_Exercise_
Copy out exactly the lines from the first line of the material below through the line containing "(s.setGlb v).wakeDet = s.wakeDet := rfl", and nothing beyond them.
Dataset Start Marker
-- ==== Sys2Proof/Laws/State.lean ====
section
/-! SUPPORT. What each update of one block leaves of every field: true by computation, so that no proof unfolds an update. -/

namespace Sys2Proof.Machine

variable (s : State)

@[simp] theorem State.setGlb_pending (v : Global) : (s.setGlb v).pending = s.pending := rfl
@[simp] theorem State.setGlb_upsets (v : Global) : (s.setGlb v).upsets = s.upsets := rfl
@[simp] theorem State.setGlb_readData (v : Global) : (s.setGlb v).readData = s.readData := rfl
@[simp] theorem State.setGlb_freeIndex (v : Global) : (s.setGlb v).freeIndex = s.freeIndex := rfl
@[simp] theorem State.setGlb_glb (v : Global) : (s.setGlb v).glb = v := rfl
@[simp] theorem State.setGlb_line (v : Global) : (s.setGlb v).line = s.line := rfl
@[simp] theorem State.setGlb_counters (v : Global) : (s.setGlb v).counters = s.counters := rfl
@[simp] theorem State.setGlb_rx (v : Global) : (s.setGlb v).rx = s.rx := rfl
@[simp] theorem State.setGlb_tx (v : Global) : (s.setGlb v).tx = s.tx := rfl
@[simp] theorem State.setGlb_frx (v : Global) : (s.setGlb v).frx = s.frx := rfl
@[simp] theorem State.setGlb_wakeDet (v : Global) : (s.setGlb v).wakeDet = s.wakeDet := rfl
@[simp] theorem State.setGlb_link (v : Global) : (s.setGlb v).link = s.link := rfl
@[simp] theorem State.setGlb_poll (v : Global) : (s.setGlb v).poll = s.poll := rfl
@[simp] theorem State.setGlb_stn (v : Global) : (s.setGlb v).stn = s.stn := rfl
@[simp] theorem State.setGlb_listen (v : Global) : (s.setGlb v).listen = s.listen := rfl
@[simp] theorem State.setGlb_map (v : Global) : (s.setGlb v).map = s.map := rfl
@[simp] theorem State.setGlb_rings (v : Global) : (s.setGlb v).rings = s.rings := rfl
@[simp] theorem State.setGlb_slots (v : Global) : (s.setGlb v).slots = s.slots := rfl
@[simp] theorem State.setGlb_rxp (v : Global) : (s.setGlb v).rxp = s.rxp := rfl
@[simp] theorem State.setGlb_cq (v : Global) : (s.setGlb v).cq = s.cq := rfl
@[simp] theorem State.setGlb_cmd (v : Global) : (s.setGlb v).cmd = s.cmd := rfl
@[simp] theorem State.setGlb_flt (v : Global) : (s.setGlb v).flt = s.flt := rfl
@[simp] theorem State.setGlb_bus (v : Global) : (s.setGlb v).bus = s.bus := rfl

@[simp] theorem State.setLine_pending (v : LineRegs) : (s.setLine v).pending = s.pending := rfl
@[simp] theorem State.setLine_upsets (v : LineRegs) : (s.setLine v).upsets = s.upsets := rfl
@[simp] theorem State.setLine_readData (v : LineRegs) : (s.setLine v).readData = s.readData := rfl
@[simp] theorem State.setLine_freeIndex (v : LineRegs) : (s.setLine v).freeIndex = s.freeIndex := rfl
@[simp] theorem State.setLine_glb (v : LineRegs) : (s.setLine v).glb = s.glb := rfl
@[simp] theorem State.setLine_line (v : LineRegs) : (s.setLine v).line = v := rfl
@[simp] theorem State.setLine_counters (v : LineRegs) : (s.setLine v).counters = s.counters := rfl
@[simp] theorem State.setLine_rx (v : LineRegs) : (s.setLine v).rx = s.rx := rfl
@[simp] theorem State.setLine_tx (v : LineRegs) : (s.setLine v).tx = s.tx := rfl
@[simp] theorem State.setLine_frx (v : LineRegs) : (s.setLine v).frx = s.frx := rfl
@[simp] theorem State.setLine_wakeDet (v : LineRegs) : (s.setLine v).wakeDet = s.wakeDet := rfl
@[simp] theorem State.setLine_link (v : LineRegs) : (s.setLine v).link = s.link := rfl
@[simp] theorem State.setLine_poll (v : LineRegs) : (s.setLine v).poll = s.poll := rfl
@[simp] theorem State.setLine_stn (v : LineRegs) : (s.setLine v).stn = s.stn := rfl
@[simp] theorem State.setLine_listen (v : LineRegs) : (s.setLine v).listen = s.listen := rfl
@[simp] theorem State.setLine_map (v : LineRegs) : (s.setLine v).map = s.map := rfl
@[simp] theorem State.setLine_rings (v : LineRegs) : (s.setLine v).rings = s.rings := rfl
@[simp] theorem State.setLine_slots (v : LineRegs) : (s.setLine v).slots = s.slots := rfl
@[simp] theorem State.setLine_rxp (v : LineRegs) : (s.setLine v).rxp = s.rxp := rfl
@[simp] theorem State.setLine_cq (v : LineRegs) : (s.setLine v).cq = s.cq := rfl
@[simp] theorem State.setLine_cmd (v : LineRegs) : (s.setLine v).cmd = s.cmd := rfl
@[simp] theorem State.setLine_flt (v : LineRegs) : (s.setLine v).flt = s.flt := rfl
@[simp] theorem State.setLine_bus (v : LineRegs) : (s.setLine v).bus = s.bus := rfl

@[simp] theorem State.setCounters_pending (v : Counters) : (s.setCounters v).pending = s.pending := rfl
@[simp] theorem State.setCounters_upsets (v : Counters) : (s.setCounters v).upsets = s.upsets := rfl
@[simp] theorem State.setCounters_readData (v : Counters) : (s.setCounters v).readData = s.readData := rfl
@[simp] theorem State.setCounters_freeIndex (v : Counters) : (s.setCounters v).freeIndex = s.freeIndex := rfl
@[simp] theorem State.setCounters_glb (v : Counters) : (s.setCounters v).glb = s.glb := rfl
@[simp] theorem State.setCounters_line (v : Counters) : (s.setCounters v).line = s.line := rfl
@[simp] theorem State.setCounters_counters (v : Counters) : (s.setCounters v).counters = v := rfl
@[simp] theorem State.setCounters_rx (v : Counters) : (s.setCounters v).rx = s.rx := rfl
@[simp] theorem State.setCounters_tx (v : Counters) : (s.setCounters v).tx = s.tx := rfl
@[simp] theorem State.setCounters_frx (v : Counters) : (s.setCounters v).frx = s.frx := rfl
@[simp] theorem State.setCounters_wakeDet (v : Counters) : (s.setCounters v).wakeDet = s.wakeDet := rfl
@[simp] theorem State.setCounters_link (v : Counters) : (s.setCounters v).link = s.link := rfl
@[simp] theorem State.setCounters_poll (v : Counters) : (s.setCounters v).poll = s.poll := rfl
@[simp] theorem State.setCounters_stn (v : Counters) : (s.setCounters v).stn = s.stn := rfl
@[simp] theorem State.setCounters_listen (v : Counters) : (s.setCounters v).listen = s.listen := rfl
@[simp] theorem State.setCounters_map (v : Counters) : (s.setCounters v).map = s.map := rfl
@[simp] theorem State.setCounters_rings (v : Counters) : (s.setCounters v).rings = s.rings := rfl
@[simp] theorem State.setCounters_slots (v : Counters) : (s.setCounters v).slots = s.slots := rfl
@[simp] theorem State.setCounters_rxp (v : Counters) : (s.setCounters v).rxp = s.rxp := rfl
@[simp] theorem State.setCounters_cq (v : Counters) : (s.setCounters v).cq = s.cq := rfl
@[simp] theorem State.setCounters_cmd (v : Counters) : (s.setCounters v).cmd = s.cmd := rfl
@[simp] theorem State.setCounters_flt (v : Counters) : (s.setCounters v).flt = s.flt := rfl
@[simp] theorem State.setCounters_bus (v : Counters) : (s.setCounters v).bus = s.bus := rfl

@[simp] theorem State.setRx_pending (v : LineRx) : (s.setRx v).pending = s.pending := rfl
@[simp] theorem State.setRx_upsets (v : LineRx) : (s.setRx v).upsets = s.upsets := rfl
@[simp] theorem State.setRx_readData (v : LineRx) : (s.setRx v).readData = s.readData := rfl
@[simp] theorem State.setRx_freeIndex (v : LineRx) : (s.setRx v).freeIndex = s.freeIndex := rfl
@[simp] theorem State.setRx_glb (v : LineRx) : (s.setRx v).glb = s.glb := rfl
@[simp] theorem State.setRx_line (v : LineRx) : (s.setRx v).line = s.line := rfl
@[simp] theorem State.setRx_counters (v : LineRx) : (s.setRx v).counters = s.counters := rfl
@[simp] theorem State.setRx_rx (v : LineRx) : (s.setRx v).rx = v := rfl
@[simp] theorem State.setRx_tx (v : LineRx) : (s.setRx v).tx = s.tx := rfl
@[simp] theorem State.setRx_frx (v : LineRx) : (s.setRx v).frx = s.frx := rfl
@[simp] theorem State.setRx_wakeDet (v : LineRx) : (s.setRx v).wakeDet = s.wakeDet := rfl
@[simp] theorem State.setRx_link (v : LineRx) : (s.setRx v).link = s.link := rfl
@[simp] theorem State.setRx_poll (v : LineRx) : (s.setRx v).poll = s.poll := rfl
@[simp] theorem State.setRx_stn (v : LineRx) : (s.setRx v).stn = s.stn := rfl
@[simp] theorem State.setRx_listen (v : LineRx) : (s.setRx v).listen = s.listen := rfl
@[simp] theorem State.setRx_map (v : LineRx) : (s.setRx v).map = s.map := rfl
@[simp] theorem State.setRx_rings (v : LineRx) : (s.setRx v).rings = s.rings := rfl
@[simp] theorem State.setRx_slots (v : LineRx) : (s.setRx v).slots = s.slots := rfl
@[simp] theorem State.setRx_rxp (v : LineRx) : (s.setRx v).rxp = s.rxp := rfl
@[simp] theorem State.setRx_cq (v : LineRx) : (s.setRx v).cq = s.cq := rfl
@[simp] theorem State.setRx_cmd (v : LineRx) : (s.setRx v).cmd = s.cmd := rfl
@[simp] theorem State.setRx_flt (v : LineRx) : (s.setRx v).flt = s.flt := rfl
@[simp] theorem State.setRx_bus (v : LineRx) : (s.setRx v).bus = s.bus := rfl

@[simp] theorem State.setTx_pending (v : LineTx) : (s.setTx v).pending = s.pending := rfl
@[simp] theorem State.setTx_upsets (v : LineTx) : (s.setTx v).upsets = s.upsets := rfl
@[simp] theorem State.setTx_readData (v : LineTx) : (s.setTx v).readData = s.readData := rfl
@[simp] theorem State.setTx_freeIndex (v : LineTx) : (s.setTx v).freeIndex = s.freeIndex := rfl
@[simp] theorem State.setTx_glb (v : LineTx) : (s.setTx v).glb = s.glb := rfl
@[simp] theorem State.setTx_line (v : LineTx) : (s.setTx v).line = s.line := rfl
@[simp] theorem State.setTx_counters (v : LineTx) : (s.setTx v).counters = s.counters := rfl
@[simp] theorem State.setTx_rx (v : LineTx) : (s.setTx v).rx = s.rx := rfl
@[simp] theorem State.setTx_tx (v : LineTx) : (s.setTx v).tx = v := rfl
@[simp] theorem State.setTx_frx (v : LineTx) : (s.setTx v).frx = s.frx := rfl
@[simp] theorem State.setTx_wakeDet (v : LineTx) : (s.setTx v).wakeDet = s.wakeDet := rfl
@[simp] theorem State.setTx_link (v : LineTx) : (s.setTx v).link = s.link := rfl
@[simp] theorem State.setTx_poll (v : LineTx) : (s.setTx v).poll = s.poll := rfl
@[simp] theorem State.setTx_stn (v : LineTx) : (s.setTx v).stn = s.stn := rfl
@[simp] theorem State.setTx_listen (v : LineTx) : (s.setTx v).listen = s.listen := rfl
@[simp] theorem State.setTx_map (v : LineTx) : (s.setTx v).map = s.map := rfl
@[simp] theorem State.setTx_rings (v : LineTx) : (s.setTx v).rings = s.rings := rfl
@[simp] theorem State.setTx_slots (v : LineTx) : (s.setTx v).slots = s.slots := rfl
@[simp] theorem State.setTx_rxp (v : LineTx) : (s.setTx v).rxp = s.rxp := rfl
@[simp] theorem State.setTx_cq (v : LineTx) : (s.setTx v).cq = s.cq := rfl
@[simp] theorem State.setTx_cmd (v : LineTx) : (s.setTx v).cmd = s.cmd := rfl
@[simp] theorem State.setTx_flt (v : LineTx) : (s.setTx v).flt = s.flt := rfl
@[simp] theorem State.setTx_bus (v : LineTx) : (s.setTx v).bus = s.bus := rfl

@[simp] theorem State.setFrx_pending (v : Frx) : (s.setFrx v).pending = s.pending := rfl
@[simp] theorem State.setFrx_upsets (v : Frx) : (s.setFrx v).upsets = s.upsets := rfl
@[simp] theorem State.setFrx_readData (v : Frx) : (s.setFrx v).readData = s.readData := rfl
@[simp] theorem State.setFrx_freeIndex (v : Frx) : (s.setFrx v).freeIndex = s.freeIndex := rfl
@[simp] theorem State.setFrx_glb (v : Frx) : (s.setFrx v).glb = s.glb := rfl
@[simp] theorem State.setFrx_line (v : Frx) : (s.setFrx v).line = s.line := rfl
@[simp] theorem State.setFrx_counters (v : Frx) : (s.setFrx v).counters = s.counters := rfl
@[simp] theorem State.setFrx_rx (v : Frx) : (s.setFrx v).rx = s.rx := rfl
@[simp] theorem State.setFrx_tx (v : Frx) : (s.setFrx v).tx = s.tx := rfl
@[simp] theorem State.setFrx_frx (v : Frx) : (s.setFrx v).frx = v := rfl
@[simp] theorem State.setFrx_wakeDet (v : Frx) : (s.setFrx v).wakeDet = s.wakeDet := rfl
@[simp] theorem State.setFrx_link (v : Frx) : (s.setFrx v).link = s.link := rfl
@[simp] theorem State.setFrx_poll (v : Frx) : (s.setFrx v).poll = s.poll := rfl
@[simp] theorem State.setFrx_stn (v : Frx) : (s.setFrx v).stn = s.stn := rfl
@[simp] theorem State.setFrx_listen (v : Frx) : (s.setFrx v).listen = s.listen := rfl
@[simp] theorem State.setFrx_map (v : Frx) : (s.setFrx v).map = s.map := rfl
@[simp] theorem State.setFrx_rings (v : Frx) : (s.setFrx v).rings = s.rings := rfl
@[simp] theorem State.setFrx_slots (v : Frx) : (s.setFrx v).slots = s.slots := rfl
@[simp] theorem State.setFrx_rxp (v : Frx) : (s.setFrx v).rxp = s.rxp := rfl
@[simp] theorem State.setFrx_cq (v : Frx) : (s.setFrx v).cq = s.cq := rfl
@[simp] theorem State.setFrx_cmd (v : Frx) : (s.setFrx v).cmd = s.cmd := rfl
@[simp] theorem State.setFrx_flt (v : Frx) : (s.setFrx v).flt = s.flt := rfl
@[simp] theorem State.setFrx_bus (v : Frx) : (s.setFrx v).bus = s.bus := rfl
Dataset End Marker
_Answer to this problem_
-- ==== Sys2Proof/Laws/State.lean ====
section
/-! SUPPORT. What each update of one block leaves of every field: true by computation, so that no proof unfolds an update. -/

namespace Sys2Proof.Machine

variable (s : State)

@[simp] theorem State.setGlb_pending (v : Global) : (s.setGlb v).pending = s.pending := rfl
@[simp] theorem State.setGlb_upsets (v : Global) : (s.setGlb v).upsets = s.upsets := rfl
@[simp] theorem State.setGlb_readData (v : Global) : (s.setGlb v).readData = s.readData := rfl
@[simp] theorem State.setGlb_freeIndex (v : Global) : (s.setGlb v).freeIndex = s.freeIndex := rfl
@[simp] theorem State.setGlb_glb (v : Global) : (s.setGlb v).glb = v := rfl
@[simp] theorem State.setGlb_line (v : Global) : (s.setGlb v).line = s.line := rfl
@[simp] theorem State.setGlb_counters (v : Global) : (s.setGlb v).counters = s.counters := rfl
@[simp] theorem State.setGlb_rx (v : Global) : (s.setGlb v).rx = s.rx := rfl
@[simp] theorem State.setGlb_tx (v : Global) : (s.setGlb v).tx = s.tx := rfl
@[simp] theorem State.setGlb_frx (v : Global) : (s.setGlb v).frx = s.frx := rfl
@[simp] theorem State.setGlb_wakeDet (v : Global) : (s.setGlb v).wakeDet = s.wakeDet := rfl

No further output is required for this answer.